En el mismo instante aparecen Abdón y Senén ante la asamblea. La magnificencia de sus trajes provoca un murmullo de admiración. Pero sus valientes respuestas son todavía más admirables. — Ofreced sacrificios y seréis colmados de honores.
— Nos hemos ofrecido al Dios verdadero en holocausto sempiterno y nada tenemos que ofrendar a los demonios. — ¿No veis que la nobleza de vuestro linaje está reñida con esa doctrina?
—Te equivocas, oh, Decio: servir a Cristo no es ignominia, sino gloria.
— Llevadlos ante el dios Sol. Si se obstinan en no sacrificar, arrojadlos a las fieras hambrientas.
—Haz como te plazca. En Jesucristo Señor nuestro ciframos la esperanza.
Como «todos los medios son lícitos para arrancar la apostasía» —según rezan los rescriptos persecutorios—, todos los emplea Decio contra Abdón y Senén, siquiera sea para dar ejemplo. Y lo hace con refinada crueldad. Primero la cárcel, con sus horrores, su oscuridad, su hambre y su sed. Luego la terrible flagelación, que los heroicos confesores soportan sin exhalar la más leve queja. Aún inventa otras diabólicas trazas; más, al fin, vencido por su valerosidad y gallardas palabras, entrega la causa al prefecto Valeriano. Manda éste conducirlos al anfiteatro para que adoren al dios Sol, que es el coloso de Nerón. Abdón y Senén escupen al ídolo. Entonces el Juez, en el paroxismo de la ira, los condena a ser pasto de fieras. Pero los osos y los leones se tumban mansamente a sus pies.

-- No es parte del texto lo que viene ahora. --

/-! ### setScan -/

@[simp] theorem State.setScan_cfg (w : WriteTrackScan) : (s.setScan w).cfg = s.cfg := rfl
@[simp] theorem State.setScan_regs (w : WriteTrackScan) : (s.setScan w).regs = s.regs := rfl
@[simp] theorem State.setScan_seq (w : WriteTrackScan) : (s.setScan w).seq = s.seq := rfl
@[simp] theorem State.setScan_latch (w : WriteTrackScan) : (s.setScan w).latch = s.latch := rfl
@[simp] theorem State.setScan_stepDirection (w : WriteTrackScan) :
    (s.setScan w).stepDirection = s.stepDirection := rfl
@[simp] theorem State.setScan_rotatingSectorCounter (w : WriteTrackScan) :
    (s.setScan w).rotatingSectorCounter = s.rotatingSectorCounter := rfl
@[simp] theorem State.setScan_xfer (w : WriteTrackScan) : (s.setScan w).xfer = s.xfer := rfl
@[simp] theorem State.setScan_wt (w : WriteTrackScan) : (s.setScan w).wt = w := rfl
@[simp] theorem State.setScan_drives (w : WriteTrackScan) : (s.setScan w).drives = s.drives := rfl
@[simp] theorem State.setScan_board (w : WriteTrackScan) : (s.setScan w).board = s.board := rfl
@[simp] theorem State.setScan_disks (w : WriteTrackScan) : (s.setScan w).disks = s.disks := rfl
@[simp] theorem State.setScan_io (w : WriteTrackScan) : (s.setScan w).io = s.io := rfl

/-! ### aimAt -/

@[simp] theorem State.aimAt_cfg (size : Nat) : (s.aimAt size).cfg = s.cfg := rfl
@[simp] theorem State.aimAt_regs (size : Nat) : (s.aimAt size).regs = s.regs := rfl
@[simp] theorem State.aimAt_seq (size : Nat) : (s.aimAt size).seq = s.seq := rfl
@[simp] theorem State.aimAt_latch (size : Nat) : (s.aimAt size).latch = s.latch := rfl
@[simp] theorem State.aimAt_stepDirection (size : Nat) : (s.aimAt size).stepDirection = s.stepDirection := rfl
@[simp] theorem State.aimAt_rotatingSectorCounter (size : Nat) :
    (s.aimAt size).rotatingSectorCounter = s.rotatingSectorCounter := rfl
@[simp] theorem State.aimAt_drive (size : Nat) : (s.aimAt size).xfer.drive = s.xfer.drive := rfl
@[simp] theorem State.aimAt_head (size : Nat) : (s.aimAt size).xfer.head = s.xfer.head := rfl
@[simp] theorem State.aimAt_sectorCount (size : Nat) :
    (s.aimAt size).xfer.sectorCount = s.xfer.sectorCount := rfl
@[simp] theorem State.aimAt_sectorSize (size : Nat) :
    (s.aimAt size).xfer.sectorSize = s.xfer.sectorSize := rfl
@[simp] theorem State.aimAt_base (size : Nat) : (s.aimAt size).xfer.base = s.xfer.base := rfl
@[simp] theorem State.aimAt_offset (size : Nat) :
    (s.aimAt size).xfer.offset = sectorOffset s.xfer.base s.regs.sector.toNat size := rfl
@[simp] theorem State.aimAt_byteCountRemaining (size : Nat) :
    (s.aimAt size).xfer.byteCountRemaining = size := rfl
@[simp] theorem State.aimAt_wt (size : Nat) : (s.aimAt size).wt = s.wt := rfl
@[simp] theorem State.aimAt_drives (size : Nat) : (s.aimAt size).drives = s.drives := rfl
@[simp] theorem State.aimAt_board (size : Nat) : (s.aimAt size).board = s.board := rfl
@[simp] theorem State.aimAt_disks (size : Nat) : (s.aimAt size).disks = s.disks := rfl
@[simp] theorem State.aimAt_io (size : Nat) : (s.aimAt size).io = s.io := rfl

/-! ### setStatusBit -/

@[simp] theorem State.setStatusBit_cfg (i : Nat) (b : Bool) : (s.setStatusBit i b).cfg = s.cfg := rfl
@[simp] theorem State.setStatusBit_cmd (i : Nat) (b : Bool) :
    (s.setStatusBit i b).regs.cmd = s.regs.cmd := rfl
@[simp] theorem State.setStatusBit_status (i : Nat) (b : Bool) :
    (s.setStatusBit i b).regs.status = putBit s.regs.status i b := rfl
@[simp] theorem State.setStatusBit_track (i : Nat) (b : Bool) :
    (s.setStatusBit i b).regs.track = s.regs.track := rfl
@[simp] theorem State.setStatusBit_sector (i : Nat) (b : Bool) :
    (s.setStatusBit i b).regs.sector = s.regs.sector := rfl
@[simp] theorem State.setStatusBit_data (i : Nat) (b : Bool) :
    (s.setStatusBit i b).regs.data = s.regs.data := rfl
@[simp] theorem State.setStatusBit_intrq (i : Nat) (b : Bool) :
    (s.setStatusBit i b).regs.intrq = s.regs.intrq := rfl
@[simp] theorem State.setStatusBit_drq (i : Nat) (b : Bool) :
    (s.setStatusBit i b).regs.drq = s.regs.drq := rfl
@[simp] theorem State.setStatusBit_seq (i : Nat) (b : Bool) : (s.setStatusBit i b).seq = s.seq := rfl
@[simp] theorem State.setStatusBit_latch (i : Nat) (b : Bool) : (s.setStatusBit i b).latch = s.latch := rfl
@[simp] theorem State.setStatusBit_stepDirection (i : Nat) (b : Bool) :
    (s.setStatusBit i b).stepDirection = s.stepDirection := rfl
@[simp] theorem State.setStatusBit_rotatingSectorCounter (i : Nat) (b : Bool) :
    (s.setStatusBit i b).rotatingSectorCounter = s.rotatingSectorCounter := rfl
@[simp] theorem State.setStatusBit_xfer (i : Nat) (b : Bool) : (s.setStatusBit i b).xfer = s.xfer := rfl
@[simp] theorem State.setStatusBit_wt (i : Nat) (b : Bool) : (s.setStatusBit i b).wt = s.wt := rfl
@[simp] theorem State.setStatusBit_drives (i : Nat) (b : Bool) : (s.setStatusBit i b).drives = s.drives := rfl
@[simp] theorem State.setStatusBit_board (i : Nat) (b : Bool) : (s.setStatusBit i b).board = s.board := rfl
@[simp] theorem State.setStatusBit_disks (i : Nat) (b : Bool) : (s.setStatusBit i b).disks = s.disks := rfl
@[simp] theorem State.setStatusBit_io (i : Nat) (b : Bool) : (s.setStatusBit i b).io = s.io := rfl

/-! ### setError -/

@[simp] theorem State.setError_cfg (bit : Nat) : (s.setError bit).cfg = s.cfg := rfl
@[simp] theorem State.setError_cmd (bit : Nat) : (s.setError bit).regs.cmd = s.regs.cmd := rfl
@[simp] theorem State.setError_status (bit : Nat) :
    (s.setError bit).regs.status = putBit s.regs.status bit true := rfl
@[simp] theorem State.setError_track (bit : Nat) : (s.setError bit).regs.track = s.regs.track := rfl
@[simp] theorem State.setError_sector (bit : Nat) : (s.setError bit).regs.sector = s.regs.sector := rfl
@[simp] theorem State.setError_data (bit : Nat) : (s.setError bit).regs.data = s.regs.data := rfl
@[simp] theorem State.setError_intrq (bit : Nat) : (s.setError bit).regs.intrq = s.regs.intrq := rfl
@[simp] theorem State.setError_drq (bit : Nat) : (s.setError bit).regs.drq = s.regs.drq := rfl
@[simp] theorem State.setError_seq (bit : Nat) : (s.setError bit).seq = s.seq := rfl
@[simp] theorem State.setError_latch (bit : Nat) : (s.setError bit).latch = s.latch := rfl
@[simp] theorem State.setError_stepDirection (bit : Nat) :
    (s.setError bit).stepDirection = s.stepDirection := rfl
@[simp] theorem State.setError_rotatingSectorCounter (bit : Nat) :
    (s.setError bit).rotatingSectorCounter = s.rotatingSectorCounter := rfl
@[simp] theorem State.setError_xfer (bit : Nat) : (s.setError bit).xfer = s.xfer := rfl
@[simp] theorem State.setError_wt (bit : Nat) : (s.setError bit).wt = s.wt := rfl
@[simp] theorem State.setError_drives (bit : Nat) : (s.setError bit).drives = s.drives := rfl
@[simp] theorem State.setError_board (bit : Nat) : (s.setError bit).board = s.board := rfl
@[simp] theorem State.setError_disks (bit : Nat) : (s.setError bit).disks = s.disks := rfl
@[simp] theorem State.setError_io (bit : Nat) : (s.setError bit).io = s.io := rfl

/-! ### statusInit -/

@[simp] theorem State.statusInit_cfg : s.statusInit.cfg = s.cfg := rfl
@[simp] theorem State.statusInit_cmd : s.statusInit.regs.cmd = s.regs.cmd := rfl
@[simp] theorem State.statusInit_status : s.statusInit.regs.status = s.regs.status &&& 0x81 := rfl
@[simp] theorem State.statusInit_track : s.statusInit.regs.track = s.regs.track := rfl
@[simp] theorem State.statusInit_sector : s.statusInit.regs.sector = s.regs.sector := rfl
@[simp] theorem State.statusInit_data : s.statusInit.regs.data = s.regs.data := rfl
@[simp] theorem State.statusInit_intrq : s.statusInit.regs.intrq = s.regs.intrq := rfl
@[simp] theorem State.statusInit_drq : s.statusInit.regs.drq = false := rfl
@[simp] theorem State.statusInit_seq : s.statusInit.seq = s.seq := rfl
@[simp] theorem State.statusInit_latch : s.statusInit.latch = s.latch := rfl
@[simp] theorem State.statusInit_stepDirection : s.statusInit.stepDirection = s.stepDirection := rfl
@[simp] theorem State.statusInit_rotatingSectorCounter :
    s.statusInit.rotatingSectorCounter = s.rotatingSectorCounter := rfl
@[simp] theorem State.statusInit_xfer : s.statusInit.xfer = s.xfer := rfl
@[simp] theorem State.statusInit_wt : s.statusInit.wt = s.wt := rfl
@[simp] theorem State.statusInit_drives : s.statusInit.drives = s.drives := rfl
@[simp] theorem State.statusInit_board : s.statusInit.board = s.board := rfl
@[simp] theorem State.statusInit_disks : s.statusInit.disks = s.disks := rfl
@[simp] theorem State.statusInit_io : s.statusInit.io = s.io := rfl

/-! ### setDrq -/

@[simp] theorem State.setDrq_cfg : s.setDrq.cfg = s.cfg := rfl
@[simp] theorem State.setDrq_cmd : s.setDrq.regs.cmd = s.regs.cmd := rfl
@[simp] theorem State.setDrq_status : s.setDrq.regs.status = putBit s.regs.status requestBit true := rfl
@[simp] theorem State.setDrq_track : s.setDrq.regs.track = s.regs.track := rfl
@[simp] theorem State.setDrq_sector : s.setDrq.regs.sector = s.regs.sector := rfl
@[simp] theorem State.setDrq_data : s.setDrq.regs.data = s.regs.data := rfl
@[simp] theorem State.setDrq_intrq : s.setDrq.regs.intrq = s.regs.intrq := rfl
@[simp] theorem State.setDrq_drq : s.setDrq.regs.drq = true := rfl
@[simp] theorem State.setDrq_seq : s.setDrq.seq = s.seq := rfl
@[simp] theorem State.setDrq_latch : s.setDrq.latch = s.latch := rfl
@[simp] theorem State.setDrq_stepDirection : s.setDrq.stepDirection = s.stepDirection := rfl
@[simp] theorem State.setDrq_rotatingSectorCounter :
    s.setDrq.rotatingSectorCounter = s.rotatingSectorCounter := rfl
@[simp] theorem State.setDrq_xfer : s.setDrq.xfer = s.xfer := rfl
@[simp] theorem State.setDrq_wt : s.setDrq.wt = s.wt := rfl
@[simp] theorem State.setDrq_drives : s.setDrq.drives = s.drives := rfl
@[simp] theorem State.setDrq_board : s.setDrq.board = s.board := rfl
@[simp] theorem State.setDrq_disks : s.setDrq.disks = s.disks := rfl
@[simp] theorem State.setDrq_io : s.setDrq.io = s.io := rfl

/-! ### withdrawDrq -/

@[simp] theorem State.withdrawDrq_cfg : s.withdrawDrq.cfg = s.cfg := rfl
@[simp] theorem State.withdrawDrq_cmd : s.withdrawDrq.regs.cmd = s.regs.cmd := rfl
@[simp] theorem State.withdrawDrq_status :
    s.withdrawDrq.regs.status = putBit s.regs.status requestBit false := rfl
@[simp] theorem State.withdrawDrq_track : s.withdrawDrq.regs.track = s.regs.track := rfl
@[simp] theorem State.withdrawDrq_sector : s.withdrawDrq.regs.sector = s.regs.sector := rfl
@[simp] theorem State.withdrawDrq_data : s.withdrawDrq.regs.data = s.regs.data := rfl
@[simp] theorem State.withdrawDrq_intrq : s.withdrawDrq.regs.intrq = s.regs.intrq := rfl
@[simp] theorem State.withdrawDrq_drq : s.withdrawDrq.regs.drq = false := rfl
@[simp] theorem State.withdrawDrq_seq : s.withdrawDrq.seq = s.seq := rfl
@[simp] theorem State.withdrawDrq_latch : s.withdrawDrq.latch = s.latch := rfl
@[simp] theorem State.withdrawDrq_stepDirection : s.withdrawDrq.stepDirection = s.stepDirection := rfl
@[simp] theorem State.withdrawDrq_rotatingSectorCounter :
    s.withdrawDrq.rotatingSectorCounter = s.rotatingSectorCounter := rfl
@[simp] theorem State.withdrawDrq_xfer : s.withdrawDrq.xfer = s.xfer := rfl
@[simp] theorem State.withdrawDrq_wt : s.withdrawDrq.wt = s.wt := rfl
@[simp] theorem State.withdrawDrq_drives : s.withdrawDrq.drives = s.drives := rfl
@[simp] theorem State.withdrawDrq_board : s.withdrawDrq.board = s.board := rfl
@[simp] theorem State.withdrawDrq_disks : s.withdrawDrq.disks = s.disks := rfl
@[simp] theorem State.withdrawDrq_io : s.withdrawDrq.io = s.io := rfl

/-! ### clearDrq -/

@[simp] theorem State.clearDrq_cfg :
    s.clearDrq.cfg = s.cfg := by
  unfold State.clearDrq; split <;> simp_all [State.withdrawDrq]
@[simp] theorem State.clearDrq_cmd :
    s.clearDrq.regs.cmd = s.regs.cmd := by
  unfold State.clearDrq; split <;> simp_all [State.withdrawDrq]
@[simp] theorem State.clearDrq_status :
    s.clearDrq.regs.status = if s.regs.drq then putBit s.regs.status requestBit false else s.regs.status := by
  unfold State.clearDrq; split <;> simp_all [State.withdrawDrq]
@[simp] theorem State.clearDrq_track :
    s.clearDrq.regs.track = s.regs.track := by
  unfold State.clearDrq; split <;> simp_all [State.withdrawDrq]
@[simp] theorem State.clearDrq_sector :
    s.clearDrq.regs.sector = s.regs.sector := by
  unfold State.clearDrq; split <;> simp_all [State.withdrawDrq]
@[simp] theorem State.clearDrq_data :
    s.clearDrq.regs.data = s.regs.data := by
  unfold State.clearDrq; split <;> simp_all [State.withdrawDrq]
@[simp] theorem State.clearDrq_intrq :
    s.clearDrq.regs.intrq = s.regs.intrq := by
  unfold State.clearDrq; split <;> simp_all [State.withdrawDrq]
@[simp] theorem State.clearDrq_drq :
    s.clearDrq.regs.drq = false := by
  unfold State.clearDrq; split <;> simp_all [State.withdrawDrq]
@[simp] theorem State.clearDrq_seq :
    s.clearDrq.seq = s.seq := by
  unfold State.clearDrq; split <;> simp_all [State.withdrawDrq]
@[simp] theorem State.clearDrq_latch :
    s.clearDrq.latch = s.latch := by
  unfold State.clearDrq; split <;> simp_all [State.withdrawDrq]
@[simp] theorem State.clearDrq_stepDirection :
    s.clearDrq.stepDirection = s.stepDirection := by
  unfold State.clearDrq; split <;> simp_all [State.withdrawDrq]
@[simp] theorem State.clearDrq_rotatingSectorCounter :
    s.clearDrq.rotatingSectorCounter = s.rotatingSectorCounter := by
  unfold State.clearDrq; split <;> simp_all [State.withdrawDrq]
@[simp] theorem State.clearDrq_xfer :
    s.clearDrq.xfer = s.xfer := by
  unfold State.clearDrq; split <;> simp_all [State.withdrawDrq]
@[simp] theorem State.clearDrq_wt :
    s.clearDrq.wt = s.wt := by
  unfold State.clearDrq; split <;> simp_all [State.withdrawDrq]
@[simp] theorem State.clearDrq_drives :
    s.clearDrq.drives = s.drives := by
  unfold State.clearDrq; split <;> simp_all [State.withdrawDrq]
@[simp] theorem State.clearDrq_board :
    s.clearDrq.board = s.board := by
  unfold State.clearDrq; split <;> simp_all [State.withdrawDrq]
@[simp] theorem State.clearDrq_disks :
    s.clearDrq.disks = s.disks := by
  unfold State.clearDrq; split <;> simp_all [State.withdrawDrq]
@[simp] theorem State.clearDrq_io :
    s.clearDrq.io = s.io := by
  unfold State.clearDrq; split <;> simp_all [State.withdrawDrq]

«He ahí bien patentes los efectos de la magia» —ruge Valeriano ebrio de sangre, en su espiritual ceguera—. Y ordena a los reciarios y gladiadores que acaben de una vez con los dos atletas cristianos. Un día 30 de julio —hacia el año 250— la espada cortó el hilo de sus vidas y abrió a sus almas las puertas de la gloria. «Dios los colocó en el prado de la Iglesia —dice su antiguo prefacio— y han florecido en ella como lirios y rosas, que en el martirio por la fe se cubrieron con la púrpura de la sangre de Cristo, y, al recibir el premio de su vict01ia, vistieron la blancura de los santos».
Aquí tienes, pío lector —te decirnos otra vez con San Cipriano — dos Capitanes de «la blanca cohorte de Cristo, que rompieron la ferocidad turbulenta de la persecución en todo apremio, preparados a soportar la cárcel, armados a sufrir la misma muerte».
Imita su ejemplo.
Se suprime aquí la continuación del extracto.